Originally published in:
Can education leaders in America use a Moneyball approach to help every school continuously improve, especially those in low-income districts?
I’m referring to the statistical wizardry in Michael Lewis’ best-selling book that explained how a Major League Baseball team with less money for talent than others could compete better by analyzing data in new ways.
In public education, that means, among other things, engaging a business mindset and metrics to focus local efforts on initiatives that are generating better outcomes for students.
That’s not just jargon, either; it means developing strategy, cost-benefit analyses and return on investment, also called educational productivity, or A-ROI (academic ROI).
How?
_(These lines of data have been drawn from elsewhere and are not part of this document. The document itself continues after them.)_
-- ==== Sys2Proof/Laws/Effects.lean ====
section
/-! SUPPORT. What one instruction can do to the fields the whole-machine rules are about, said once: it keeps them, reading at
most one event, or it does so and then raises one error. The exceptions, SYS.RESET, SYS.REOPEN and FRAME.SEND, are named. -/

namespace Sys2Proof.Machine

/-! ### Keeping -/

/-- Configuration, host side, streams and the two sticky marks are kept; the phase too, or it was neither `DONE` nor `DESYNC`. -/
structure Keeps (s u : State) : Prop where
  cfg : u.cfg = s.cfg
  hostCtx : u.hostCtx = s.hostCtx
  port : u.port = s.port
  txs : u.txs = s.txs
  rxs : u.rxs = s.rxs
  halt : u.stHalt = s.stHalt
  refused : u.stRefused = s.stRefused
  phase : u.rxPhase = s.rxPhase ∨ (s.rxPhase ≠ .done ∧ s.rxPhase ≠ .desync)

/-- The same, with at most one event consumed. -/
structure Reads (s u : State) : Prop where
  cfg : u.cfg = s.cfg
  hostCtx : u.hostCtx = s.hostCtx
  port : u.port = s.port
  txs : u.txs = s.txs
  rxs : u.rxs = s.rxs ∨ ∃ e, s.rxs = e :: u.rxs
  halt : u.stHalt = s.stHalt
  refused : u.stRefused = s.stRefused
  phase : u.rxPhase = s.rxPhase ∨ (s.rxPhase ≠ .done ∧ s.rxPhase ≠ .desync)

theorem Reads.trans {s u v : State} (h : Reads s u) (h2 : Keeps u v) : Reads s v := by
  obtain ⟨a1, a2, a3, a4, a5, a6, a7, a8⟩ := h
  obtain ⟨b1, b2, b3, b4, b5, b6, b7, b8⟩ := h2
  refine ⟨b1.trans a1, b2.trans a2, b3.trans a3, b4.trans a4, by rw [b5]; exact a5, b6.trans a6, b7.trans a7, ?_⟩
  rcases a8 with a8 | a8
  · rw [a8] at b8; exact b8
  · exact .inr a8

theorem Keeps.trans {s u v : State} (h : Keeps s u) (h2 : Keeps u v) : Keeps s v := by
  obtain ⟨a1, a2, a3, a4, a5, a6, a7, a8⟩ := h
  obtain ⟨b1, b2, b3, b4, b5, b6, b7, b8⟩ := h2
  refine ⟨b1.trans a1, b2.trans a2, b3.trans a3, b4.trans a4, b5.trans a5, b6.trans a6, b7.trans a7, ?_⟩
  rcases a8 with a8 | a8
  · rw [a8] at b8; exact b8
  · exact .inr a8

theorem Keeps.ok {s u : State} (h : Keeps s u) : Reads s u := by
  obtain ⟨a1, a2, a3, a4, a5, a6, a7, a8⟩ := h
  exact ⟨a1, a2, a3, a4, .inl a5, a6, a7, a8⟩
/-- An operation that may raise keeps the fields, up to the error it raises. -/
def Answers {α} (R : State → State → Prop) (s : State) : Res α → Prop
  | .ok _ u => R s u
  | .raised u => ∃ v k info, R s v ∧ u = raiseError k info v ∧ (k.isRefusal = true → k.isError = true)

theorem Answers.bind {α β} {R} (hR : ∀ s u v, R s u → Keeps u v → R s v) {s : State} {r : Res α}
    {f : α → State → Res β}
    (h : Answers R s r) (hf : ∀ a u, Answers Keeps u (f a u)) :
    Answers R s (r.bind f) := by
  cases r with
  | ok a u =>
    have := hf a u
    rw [bind_ok]
    rcases hfu : f a u with ⟨b, v⟩ | v
    · rw [hfu] at this; exact hR _ _ _ h this
    · rw [hfu] at this
      obtain ⟨w, k, info, h1, h2, h3⟩ := this
      exact ⟨w, k, info, hR _ _ _ h h1, h2, h3⟩
  | raised u => exact h

theorem Answers.map {α β} {R} {s : State} {r : Res α} (f : α → β) (h : Answers R s r) :
    Answers R s (r.map f) :=
  by cases r <;> exact h

theorem Keeps.refl (s) : Keeps s s := ⟨rfl, rfl, rfl, rfl, rfl, rfl, rfl, .inl rfl⟩

theorem Skips.keeps {s t : State} (h : Skips s t) : Keeps s t := by
  cases h; exact ⟨rfl, rfl, rfl, rfl, rfl, rfl, rfl, .inl rfl⟩

theorem raise_answers {α} {s v : State} {k : Code} {info : Info} (h : Keeps s v)
    (hk : k.isRefusal = true → k.isError = true) :
    Answers Keeps s (.raised (raiseError k info v) : Res α) :=
  ⟨v, k, info, h, rfl, hk⟩
/-! ### The operations -/

theorem dispatch_answers (k : PlainClass) (fn : U16) (pay : Bytes) (s : State) :
    Answers Keeps s (dispatchClass k fn pay s) := by
  generalize hx : dispatchClass k fn pay s = x
  have ha : DispatchAnswer fn s x := hx ▸ dispatchClass_answer k fn pay s
  cases ha with
  | ok r t hr ht => cases ht; exact ⟨rfl, rfl, rfl, rfl, rfl, rfl, rfl, .inl rfl⟩
  | miss r hr => exact ⟨rfl, rfl, rfl, rfl, rfl, rfl, rfl, .inl rfl⟩
  | unknown => exact raise_answers (Keeps.refl s) (by decide)
  | size c a b t ht => exact raise_answers ht.keeps (by decide)
  | truncated p a b t ht => exact raise_answers ht.keeps (by decide)

theorem decoder_answers {k : PlainClass} {d : Bytes → State → Res Result} (hd : decoderOf k = some d) (pay : Bytes)
    (s : State) :
    Answers Keeps s (d pay s) := by
  generalize hx : d pay s = x
  have ha : DecoderAnswer s x := hx ▸ decoder_answer hd pay s
  cases ha with
  | found r t hr ht => exact ht.keeps
  | missed r hr => exact ⟨rfl, rfl, rfl, rfl, rfl, rfl, rfl, .inl rfl⟩
  | size c a b t ht => exact raise_answers ht.keeps (by decide)
  | truncated p a b t ht => exact raise_answers ht.keeps (by decide)

theorem parse_answers (body : Bytes) (s : State) : Answers Keeps s (parseBody body s) := by
  rcases parseBody_cases body s with
    ⟨_, e⟩ | ⟨_, _, e⟩ | ⟨_, _, _, e⟩ | ⟨_, _, _, e⟩ | ⟨_, _, _, e⟩ <;> rw [e]
  · exact ⟨rfl, rfl, rfl, rfl, rfl, rfl, rfl, .inl rfl⟩
  · exact raise_answers (⟨rfl, rfl, rfl, rfl, rfl, rfl, rfl, .inl rfl⟩) (by decide)
  · exact raise_answers (⟨rfl, rfl, rfl, rfl, rfl, rfl, rfl, .inl rfl⟩) (by decide)
  · exact raise_answers (⟨rfl, rfl, rfl, rfl, rfl, rfl, rfl, .inl rfl⟩) (by decide)
  · exact ⟨rfl, rfl, rfl, rfl, rfl, rfl, rfl, .inl rfl⟩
Instead of a monetary return on spending, gauge the gains in student learning, the skills acquired, the credentials earned, and the students graduating high school well-prepared for their next step.
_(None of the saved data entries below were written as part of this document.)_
/-- A frame is read when its magic is followed by as many bytes as its length field asks for. -/
theorem decodeFrame_magic (body : Bytes) :
    decodeFrame (magic ++ body) =
      if body.length < 18 + (le16 body 0).toNat then .error .shortFrame
      else .ok (frameOf body (le16 body 0).toNat, body.drop (18 + (le16 body 0).toNat)) := by
  have hfield (k : Nat) : le16 (magic ++ body) (4 + k) = le16 body k := le16_append_right magic body k
  have hwide (k : Nat) : le32 (magic ++ body) (4 + k) = le32 body k := le32_append_right magic body k
  have hdrop (k : Nat) : (magic ++ body).drop (4 + k) = body.drop k := List.drop_length_add_append (l₁ := magic) k
  have hlen : (magic ++ body).length = 4 + body.length := List.length_append
  have htake : (magic ++ body).take 4 = magic := List.take_left' rfl
  unfold decodeFrame
  rw [if_neg (not_not_intro htake), hlen, hfield 0, headLen, cksLen,
    show 20 + (le16 body 0).toNat = 4 + (16 + (le16 body 0).toNat) by omega, hfield]
  split
  · rw [if_pos (by omega)]
  split
  · rw [if_pos (by omega)]
  · rw [if_neg (by omega), Nat.add_assoc, hdrop, hdrop 16, hfield 2, hfield 4, hwide 6, hwide 10, hfield 14, frameOf,
      show 16 + (le16 body 0).toNat + 2 = 18 + (le16 body 0).toNat by omega]

/-- The bytes of one frame: the magic and a body of the size its length field asks for. -/
theorem decode_wire_ok_iff :
    decode cfg (.wire b) = .ok i ↔
      ∃ body, b = magic ++ body ∧ body.length = 18 + (le16 body 0).toNat ∧ i = frameOf body (le16 body 0).toNat := by
  constructor
  · intro h
    have hframe := exactly_ok h
    obtain ⟨body, rfl⟩ : ∃ body, b = magic ++ body := by
      by_cases hmagic : b.take 4 = magic
      · exact ⟨b.drop 4, by rw [← hmagic, List.take_append_drop]⟩
      · rw [decodeFrame, if_pos hmagic] at hframe
        cases hframe
    rw [decodeFrame_magic] at hframe
    split at hframe
    · cases hframe
    next hlong =>
      injection hframe with hpair
      injection hpair with hi hrest
      exact ⟨body, rfl, le_antisymm (List.drop_eq_nil_iff.mp hrest) (Nat.not_lt.mp hlong), hi.symm⟩
  · rintro ⟨body, rfl, hlen, rfl⟩
    rw [decode, decodeFrame_magic, if_neg hlen.not_lt, List.drop_of_length_le hlen.le]
    rfl

theorem frameOf_wf {body : Bytes} (h : body.length = 18 + (le16 body 0).toNat) :
    (frameOf body (le16 body 0).toNat).wf cfg = true := by
  have htake : ((body.drop 16).take (le16 body 0).toNat).length = (le16 body 0).toNat :=
    List.length_take_of_le (by rw [List.length_drop]; omega)
  exact beq_iff_eq.mpr htake

theorem encode_frameOf {body : Bytes} {n : Nat} (h : body.length = 18 + n) :
    encode (frameOf body n) = .wire (magic ++ body) :=
  congrArg (fun x => Cmd.wire (magic ++ x)) (FrameLaws.frameBody_fields h)

/-! ### Messages (R101) -/

theorem messageRow_wf (k : MsgClass) (f : U16) (pay : Bytes) (ctx : Option U16) :
    (messageRow k f pay ctx).wf cfg = messageWf cfg f pay k := by
  rcases k with k | _
  · cases k <;> rfl
  · rfl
Yes, this means some testing, which is key to understanding the gaps in performance. And it also means creating a balance that leaves room for creativity, play and relevant group projects, which are critical to the development of innovative thinking and the ability to work on teams.
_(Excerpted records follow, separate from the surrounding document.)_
-- ==== Sys2Proof/WellFormed.lean ====
section
/-! DEFINITION. Well-formed instructions: every register index an instruction names is one of 0..8 (R20, R105).
An ill-formed instruction still has an encoding and decodes; its executor faults (R336). -/

namespace Sys2Proof

/-- The register nibble `A` of an instruction whose form has one (R101). -/
def Instr.regA : Instr → Option Nibble
  | .movRr a _ | .ldRi8 a _ | .ldRi16 a _ | .ldRr a _ | .ldRd8 a _ | .ldRd16 a _ | .ldRd20 a _ _ | .ldbRr a _
  | .ldbRd8 a _ | .ldbRd16 a _ | .ldbRd20 a _ _ | .pshR a | .popR a | .stRr a _ | .stRd8 a _ | .stRd16 a _
  | .stRd20 a _ _ | .stlRr a _ | .stlRd8 a _ | .stlRd16 a _ | .stlRd20 a _ _ | .sthRr a _ | .sthRd8 a _
  | .sthRd16 a _ | .sthRd20 a _ _ | .cmpRi8 a _ | .cmpRi16 a _ | .cmpRr a _ | .addRi8 a _ | .addRi16 a _
  | .addRr a _ | .subRi8 a _ | .subRi16 a _ | .subRr a _ | .andRi8 a _ | .andRi16 a _ | .andRr a _ | .orRi8 a _
  | .orRi16 a _ | .orRr a _ | .xorRi8 a _ | .xorRi16 a _ | .xorRr a _ | .lshRi8 a _ | .lshRi16 a _ | .lshRr a _
  | .rshRi8 a _ | .rshRi16 a _ | .rshRr a _ | .mulRi8 a _ | .mulRi16 a _ | .mulRr a _ | .modRi8 a _
  | .modRi16 a _ | .modRr a _ => some a
  | .pshI8 _ | .pshI16 _ | .pshD8 _ | .pshD16 _ | .pshD20 _ _ | .beqD8 _ | .beqD16 _ | .beqD20 _ _ | .bgtD8 _
  | .bgtD16 _ | .bgtD20 _ _ | .bltD8 _ | .bltD16 _ | .bltD20 _ _ | .bofD8 _ | .bofD16 _ | .bofD20 _ _ | .bneD8 _
  | .bneD16 _ | .bneD20 _ _ | .jmpD8 _ | .jmpD16 _ | .jmpD20 _ _ | .jsrD8 _ | .jsrD16 _ | .jsrD20 _ _ | .retN
  | .hltN | .nopN | .intI8 _ | .intI16 _ | .reiN | .bgeD8 _ | .bgeD16 _ | .bgeD20 _ _ | .bleD8 _ | .bleD16 _
  | .bleD20 _ _ => none

/-- The second register's data byte `B`, in form RR (R101). -/
def Instr.regB : Instr → Option Byte
  | .movRr _ b | .ldRr _ b | .ldbRr _ b | .stRr _ b | .stlRr _ b | .sthRr _ b | .cmpRr _ b | .addRr _ b
  | .subRr _ b | .andRr _ b | .orRr _ b | .xorRr _ b | .lshRr _ b | .rshRr _ b | .mulRr _ b | .modRr _ b => some b
  | .ldRi8 _ _ | .ldRi16 _ _ | .ldRd8 _ _ | .ldRd16 _ _ | .ldRd20 _ _ _ | .ldbRd8 _ _ | .ldbRd16 _ _
  | .ldbRd20 _ _ _ | .pshI8 _ | .pshI16 _ | .pshR _ | .pshD8 _ | .pshD16 _ | .pshD20 _ _ | .popR _ | .stRd8 _ _
  | .stRd16 _ _ | .stRd20 _ _ _ | .stlRd8 _ _ | .stlRd16 _ _ | .stlRd20 _ _ _ | .sthRd8 _ _ | .sthRd16 _ _
  | .sthRd20 _ _ _ | .cmpRi8 _ _ | .cmpRi16 _ _ | .beqD8 _ | .beqD16 _ | .beqD20 _ _ | .bgtD8 _ | .bgtD16 _
  | .bgtD20 _ _ | .bltD8 _ | .bltD16 _ | .bltD20 _ _ | .bofD8 _ | .bofD16 _ | .bofD20 _ _ | .bneD8 _ | .bneD16 _
  | .bneD20 _ _ | .jmpD8 _ | .jmpD16 _ | .jmpD20 _ _ | .jsrD8 _ | .jsrD16 _ | .jsrD20 _ _ | .addRi8 _ _
  | .addRi16 _ _ | .subRi8 _ _ | .subRi16 _ _ | .retN | .hltN | .nopN | .intI8 _ | .intI16 _ | .reiN
  | .andRi8 _ _ | .andRi16 _ _ | .orRi8 _ _ | .orRi16 _ _ | .xorRi8 _ _ | .xorRi16 _ _ | .lshRi8 _ _
  | .lshRi16 _ _ | .rshRi8 _ _ | .rshRi16 _ _ | .mulRi8 _ _ | .mulRi16 _ _ | .modRi8 _ _ | .modRi16 _ _
  | .bgeD8 _ | .bgeD16 _ | .bgeD20 _ _ | .bleD8 _ | .bleD16 _ | .bleD20 _ _ => none

/-- Every register index of the instruction names a register (R20: no index outside 0..8 does). -/
def Instr.WellFormed (i : Instr) : Bool :=
  i.regA.all (fun a => decide (a.toNat ≤ 8)) && i.regB.all (fun b => decide (b.toNat ≤ 8))

end Sys2Proof
end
But, ultimately, education must set up all kids for an equal chance for success — something that’s sorely lacking in many neighborhoods.
This came up as a topic of conversation recently for me with Greg Moore, the former editor of The Denver Post. He grew up in segregated Cleveland, on the poorer east side, with a father who had a second-grade education. He was the first in his family to attend college, an elite, mostly white school, no less. His voice resonates deeply, literally and figuratively, in communities black, white and brown, rich, middle-class and poor, in a way few others can match.